Э-э, нет, тихо говорили люди, не склонные к романтическим взглядам на мироздание. Проказы Никифора - они на виду. А существенное-то - в глубине, и от нас скрыто. Но и проказы Никифора - знак, послание к дуракам. И ничего хорошего не ждите.
А наиболее обеспокоенные жили надеждой на новое прибытие Севы Альбетова. Тот-то, наконец, должен был все разъяснить.

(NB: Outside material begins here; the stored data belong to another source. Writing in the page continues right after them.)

-- ==== Sys2Proof/Laws/Host.lean ====
section
/-!
SUPPORT. What the loader and the read-back answer, said once.
-/

namespace Sys2Proof.Machine

/-- The words of a list of numbers are those numbers. -/
theorem wordsOfNumbers_val (ns : List Nat) (ws : List Word) (h : wordsOfNumbers ns = .ok ws) : ws.map Fin.val = ns := by
  induction ns generalizing ws with
  | nil => cases h; rfl
  | cons n rest ih =>
    unfold wordsOfNumbers at h
    split at h <;> try cases h
    next w ws' h1 h2 =>
      unfold wordOfNumber at h1
      split at h1 <;> cases h1
      simp [ih _ h2]

/-- All that `hostReset` can accept, and the engine it then gives. -/
theorem hostReset_ok_iff (p : Params) (image inputs : List Nat) (s : State) :
    hostReset p image inputs = .ok s ↔
      image.length = 100 ∧ ∃ img ins, wordsOfNumbers image = .ok img ∧ wordsOfNumbers inputs = .ok ins ∧
        capacityAdmits p.inCapacity ins.length = true ∧ s = State.fresh p (Memory.ofImage img) ins := by
  unfold hostReset
  constructor
  · intro h
    split at h
    · cases h
    · next hl =>
      split at h
      · cases h
      · cases h
      · next img ins h1 h2 =>
        split at h
        · next hc => cases h; exact ⟨by omega, img, ins, h1, h2, hc, rfl⟩
        · cases h
  · rintro ⟨hl, img, ins, h1, h2, hc, rfl⟩
    simp [hl, h1, h2, hc]

@[simp] theorem Memory.toImage_length (m : Memory) : m.toImage.length = 100 := by
  simp [Memory.toImage]

theorem Memory.toImage_getElem? (m : Memory) (a : Addr) : m.toImage[a.val]? = some (m.read a) := by
  simp [Memory.toImage]

end Sys2Proof.Machine
end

А так в Москве, как и полагалось по рассуждению кассирши Людмилы Васильевны, все, поколобродив, завихрившись, взлетев и рухнув, опустилось на четыре лапы. После всяческих приключений, драк и прыжков на четыре лапы вставал и мой кот Тимофей. Проросшие было на моих глазах Чудов и Вознесенский монастыри снова исчезли, а на их местах, как и дни назад, стояли уныло-казенного вида здания кремлевского театра и административных отправлений. Так и не украсили Москву Сухаревская башня и дивные церкви Никола Большой крест и Успения на Покровке. И белая коробка красно-партийных обрядов не растаяла. Пожары, конечно, случились, но как в обычные дни. Мне нужна была писчая бумага, я зашел в «Чертежник» на Большой Дмитровке. Поинтересовался у продавщиц, не горело ли что рядом во дворах. Не горело. А меховой склад-холодильник? И он не горел. Как стоял, так и стоит. «А что вас так заботит этот склад?» - теперь уже поинтересовалась продавщица. «Да так… - смутился я. - Слышал от кого-то, что он горел, даже полыхал…» «Вы, наверное, не так поняли, - рассмеялась продавщица, - это про миллионершу-меховщицу Баскакову говорят, что она погорела или погорит. В связи с потеплением. Кто же будет ходить теперь в мехах. Но всем известно, она такая предприимчивая баба, что своих выгод не упустит».
Выгоды мадам Баскаковой меня совершенно не интересовали и свое намерение зайти во дворы и проверить сохранность склада-холодильника я отменил.
Даже досада пришла. Столько было ожиданий и страхов, а они взяли и отлетели пушинкой. Или только попугали ложным сотрясением, будто учебной тревогой, а настоящие тряски с завихрениями, обещанные девой Иоанной, впереди? Все могло быть, все…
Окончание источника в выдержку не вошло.